“This is the Most Empowering Time”: Jane Campion, 67, on Aging in Hollywood and Her New Film, ‘The Power of the Dog’
Oscar-winner Jane Campion, 67, is the second of seven women ever nominated for the Best Director Academy Award and the first female filmmaker to receive the Palme d'Or. Her latest film, 'The Power of the Dog,' begins streaming on Netflix today. Photo: Kirsty Griffin/Courtesy of Netflix
Oscar-winning filmmaker Jane Campion’s name is one you’ll likely hear a lot more of this award season thanks to her new Netflix film The Power of the Dog.
Based on the 1967 Thomas Savage novel of the same name — and written and directed by Campion, 67 — the film follows Phil Burbank (Benedict Cumberbatch), a cruel and troubled rancher who bullies his brother (Jesse Plemons), and torments his sister-in-law (Kirsten Dunst) and her son (Kodi Smit-McPhee). It premiered at the Venice Film Festival earlier this year and earning Campion Best Direction honours — making her the second woman to win the award in its 31 year history.
The New Zealand-born Campion is, in fact, also the second of seven women ever nominated for the Academy Award for Best Director and the first female filmmaker to receive the Palme d’Or — both for The Piano in 1994. She also won the Academy Award for Best Original Screenplay for the film.
And today, in an industry that’s still very much obsessed with youth, she is aware of the many conversations around aging taking place in Hollywood.
In a recent interview with Zoomer in Los Angeles, she recalled a discussion she had with Pulitzer Prize-winning novelist Annie Proulx, who wrote the afterword for a new edition of the Power of the Dog novel.
“[Proulx’s] saying, ‘Oh, Jane, the ‘60s and ‘70s are great because you’ve got all this experience but you also have an edge like you’ve done the work, you’ve had shit happen, you’ve had good things happen. And now here you are in a sort of more in a health permitted and a sort of more peaceful space.’
“In a way, this is the most empowering time,” Campion continues, before letting out a laugh. “However, [Proulx] says in the ‘80s there can be some convincing rust that’s not so easy to get rid of and something else settles in.”
Still, Campion says that making The Power of the Dog, “energized me in a way,” and noted that she has other ways of practicing self-care.
“I do a lot of meditation as well. I like to balance the two — purposeful work keeps me kind of brain bright and the other (meditation) sort of spaces it out a bit more.”
Bringing the “Female Energy”
The entertainment business, in addition to being obsessed with youth, is also still very male-dominated. Campion, aware of the lack of female representation in film, purposely hired cinematographer Ari Wegner for The Power of the Dog.
“There are a lot of guys in this story and I started my career working with my friend, Sally Bongers from film school … and then I haven’t worked with a woman until Ari again,” Campion says. “And so I thought, ‘Okay, I’m going to work with some male leads, etc. and to offset it, because I like female energy on set too, I’m going to give a woman a chance.’ And Ari hasn’t done that much, but I know what a beautiful eye she’s got. So that’s everything for me.”

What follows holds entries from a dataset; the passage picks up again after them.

/-! ## Mailboxes and power (R239, R248) -/

/-- MAILBOX_SEND (R239): a message of 32 bytes, or busy. -/
def execMailboxSend (i j : Nat) (msg : List Word) (s : State) : Host.Outcome State Fault Refusal :=
  .next (
    let k := 8 * i + j
    let q := SMap.get [] s.host.mail k
    if 8 ≤ i ∨ 8 ≤ j ∨ msg.length ≠ 4 then s
    else if 16 ≤ q.length then s.send (.busy i)
    else { s with host := { s.host with mail := SMap.set [] s.host.mail k (q ++ [msg]) } })

/-- A core takes the oldest message of a mailbox. -/
def State.receive (s : State) (i j : Nat) : State :=
  let k := 8 * i + j
  { s with host := { s.host with mail := SMap.set [] s.host.mail k ((SMap.get [] s.host.mail k).drop 1) } }

/-- THERMAL_LIMIT (R248): the block lowers its own clock, and core 7 reports it; no result changes. -/
def execThermalLimit (block : Nat) (s : State) : Host.Outcome State Fault Refusal :=
  .next (({ s with host := { s.host with
    thermal := if s.host.thermal.contains block then s.host.thermal else block :: s.host.thermal } }).send
      (.report 7 block))

/-! ## Checkpoints (R246) -/

/-- CHECKPOINT_START (R246): placement stops for every instance. `bound` is in nanoseconds. -/
def execCheckpointStart (bound : Nat) (s : State) : Host.Outcome State Fault Refusal :=
  .next (if s.host.check.on || !s.walkerOn then s
    else { s with
      sched := { s.sched with stopped := true }
      host := { s.host with check := { on := true, bound := bound, started := s.clk.ns } } })

/-- The checkpoint ends, and placement resumes. -/
def State.checkEnd (s : State) : State :=
  { s with
    sched := { s.sched with stopped := false }
    host := { s.host with check := {} } }

/-- The bound of the host has passed. -/
def State.checkLate (s : State) : Bool := decide (s.host.check.started + s.host.check.bound < s.clk.ns)

/-- CHECKPOINT_TIMEOUT (R246): step 2 was not reached within the bound. -/
def execCheckpointTimeout (s : State) : Host.Outcome State Fault Refusal :=
  .next (if s.host.check.on && !s.host.check.reached && s.checkLate then s.checkEnd.send (.report 6 64) else s)

/-- A cohort has been evicted. -/
def Cohort.out (h : Cohort) : Bool := match h.ev with
  | .evicted _ => true
  | _ => false

/-- A cohort waits at a blocking point: each of its crews that has not executed EXIT does (R42, R246). -/
def State.waits (s : State) (h : Cohort) : Bool :=
  (s.crewsOf h.uid).all Crew.atRest && !(s.crewsOf h.uid).all Crew.gone

/-- Step 2 of R246: every cohort is gone or waits at a blocking point, no record occupies an outbound area and no engine
item is in flight. An evicted cohort waits, and an aborted one is gone. -/
def State.quiet (s : State) : Bool :=
  s.cohorts.all (fun h => h.out || h.ev == .dead || ((h.ev == .placed || h.ev == .saving) && s.waits h))
    && s.fab.outbound.isEmpty && s.eng.items.isEmpty

/-- The cohorts that a checkpoint has still to evict, of an instance. -/
def State.toEvict (s : State) (a : Inst) : Nat :=
  (s.cohorts.filter (fun h => h.serial == a.l.serial && (h.ev == .placed || h.ev == .saving))).length

/-- Step 3 of R246: every cohort that waits begins its save by R222, and those that can end theirs do. One that a trap
has kept placed (R222) begins anew when it waits again. -/
def State.checkSave (s : State) : State :=
  let begin_ (h : Cohort) : Cohort := if h.ev = .placed && s.waits h then { h with ev := .saving, back := false } else h
  let s := { s with
    cohorts := s.cohorts.map begin_
    host := { s.host with check := { s.host.check with reached := true } } }
  (s.cohorts.filter (fun (h : Cohort) => h.ev == .saving)).foldl (fun s h => match s.cohort? h.uid with
    | some x => if x.ev = .saving then s.saveNow x else s
    | none => s) s

/-- Every cohort has been evicted, and nothing is on its way that the image would not hold: a record, an item, a store of
a cohort that has gone, a launch (log entry 96). -/
def State.saved (s : State) : Bool :=
  s.cohorts.all Cohort.out && s.fab.outbound.isEmpty && s.eng.items.isEmpty && s.mem.stores.isEmpty
    && s.host.launching.isEmpty

/-- A home lies in HBM4E: the memory of a die or its carve-out. -/
def inHbm (k : Nat) : Bool := decide (k / 2 ^ 56 < 2) || k / 2 ^ 56 == 5 || k / 2 ^ 56 == 6

/-- What goes to the host's safe tier. -/
def State.snapshot (s : State) : Snapshot :=
  { cells := s.mem.mem.filter (fun c => inHbm c.1), poison := s.mem.poison.filter (fun l => 64 * l / 2 ^ 56 != 2)
    insts := s.insts, cohorts := s.cohorts, crews := s.crews, ctxs := s.mmu.ctxs, log := s.mem.log
    pos := s.host.pos, past := s.host.past, heads := s.host.heads, serial := s.fresh.serial
    halted := s.host.halted, faultQ := s.host.faultQ }

/-- CHECKPOINT_QUIESCED (R246): step 2 is reached within the bound, and an instance with too few save slots fails it
there; then every live cohort is evicted and the memory goes to the safe tier. Cohorts whose save must wait (R222) follow
when the event comes again. -/
def execCheckpointQuiesced (s : State) : Host.Outcome State Fault Refusal :=
  .next (
    let k := s.host.check
    if !k.on || (!k.reached && (s.checkLate || !s.quiet)) then s
    else match s.insts.find? (fun a => !k.reached && decide (a.a.slots - a.a.slotsUsed.length < s.toEvict a)) with
      | some a => s.checkEnd.send (.report 6 a.slot)
      | none =>
        let s1 := s.checkSave
        if s1.saved then
          ({ s1 with host := { s1.host with tiers := s1.host.tiers ++ [s1.snapshot] } }).checkEnd
        else s1)

/-- A crew of a restored image: what it waited for outside the image, a page or a word of another device or of the host, is examined
at its resume, which asks for it again. -/
def State.restored (s : State) (c : Crew) : Crew :=
  let again : Bool := match c.w.kind with
    | .waita _ va _ => vaDev va != s.devid || vaDie va == 2
    | .page _ => true
    | _ => false
  if again then { c with w := { c.w with wake := true } } else c

/-- CHECKPOINT_RESTORE (R246): the image is written back; its cohorts are evicted ones that resume by R224. Pages that
stores of the side log wait for are asked for again. -/
def execCheckpointRestore (k : Nat) (s : State) : Host.Outcome State Fault Refusal :=
  .next (match s.host.tiers[k]? with
    | none => s
    | some t =>
      if !s.walkerOn then s
      else
        let part (m : List Host.Cell) (lo n : Nat) : List Host.Cell :=
          m.filter (fun c => decide (lo ≤ c.1 / 2 ^ 56) && decide (c.1 / 2 ^ 56 < lo + n))
        let mem : Global := { s.mem with
          mem := part t.cells 0 2 ++ part s.mem.mem 2 3 ++ part t.cells 5 2
            ++ s.mem.mem.filter (fun c => decide (7 ≤ c.1 / 2 ^ 56))
          poison := t.poison ++ s.mem.poison.filter (fun l => 64 * l / 2 ^ 56 == 2)
          hist := [], loads := [], stores := [], log := t.log, remote := [] }
        let s1 := { s with
          mem := mem, insts := t.insts, cohorts := t.cohorts, crews := t.crews.map s.restored
          mmu := { ctxs := t.ctxs, late := s.mmu.late, malformed := s.mmu.malformed }
          eng := {}
          sched := { disabled := s.sched.disabled }
          fab := { s.fab with outbound := [], grants := [], asks := [] }
          host := { s.host with
            pos := t.pos, past := t.past, heads := t.heads, visit := none, stalled := [], check := {}
            halted := t.halted, faultQ := t.faultQ, launching := [] }
          fresh := { s.fresh with stamp := s.fresh.stamp + 1, serial := max s.fresh.serial t.serial } }
        (t.log.foldl (fun (s : State) e => s.joinMerge e.ctx e.page e.kind e.pc) s1).flushFaults)

end Sys2Proof.Machine
end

Campion has come a long way since her Oscar-winning 1993 film The Piano, which starred Holly Hunter, Harvey Keitel, Sam Neill and young Anna Paquin. The film went on to pick up three Oscars — Best Actress and Supporting Actress for Hunter and Paquin respectively, along with her own for Best Original Screenplay.
Reflecting back on the film, she says that, “I had no concept that people would want to see it outside of a very, very small artsy type of folks. So it was a complete shock that it traveled so far.”
Campion followed up with several films (Bright Star, The Portrait of a Lady) about strong women that explored the female experience and self-expression. The Power of the Dog, meanwhile, is her first time featuring a male lead and exploring toxic masculinity and the gaslighting of women. Campion treats this subject matter sensitively, smartly and with confidence.
She admitted that “when you get a book, an adaptation is actually harder than I thought from when I first started trying adaptation.”
However, she doesn’t feel like her approach to filmmaking has changed much over the years.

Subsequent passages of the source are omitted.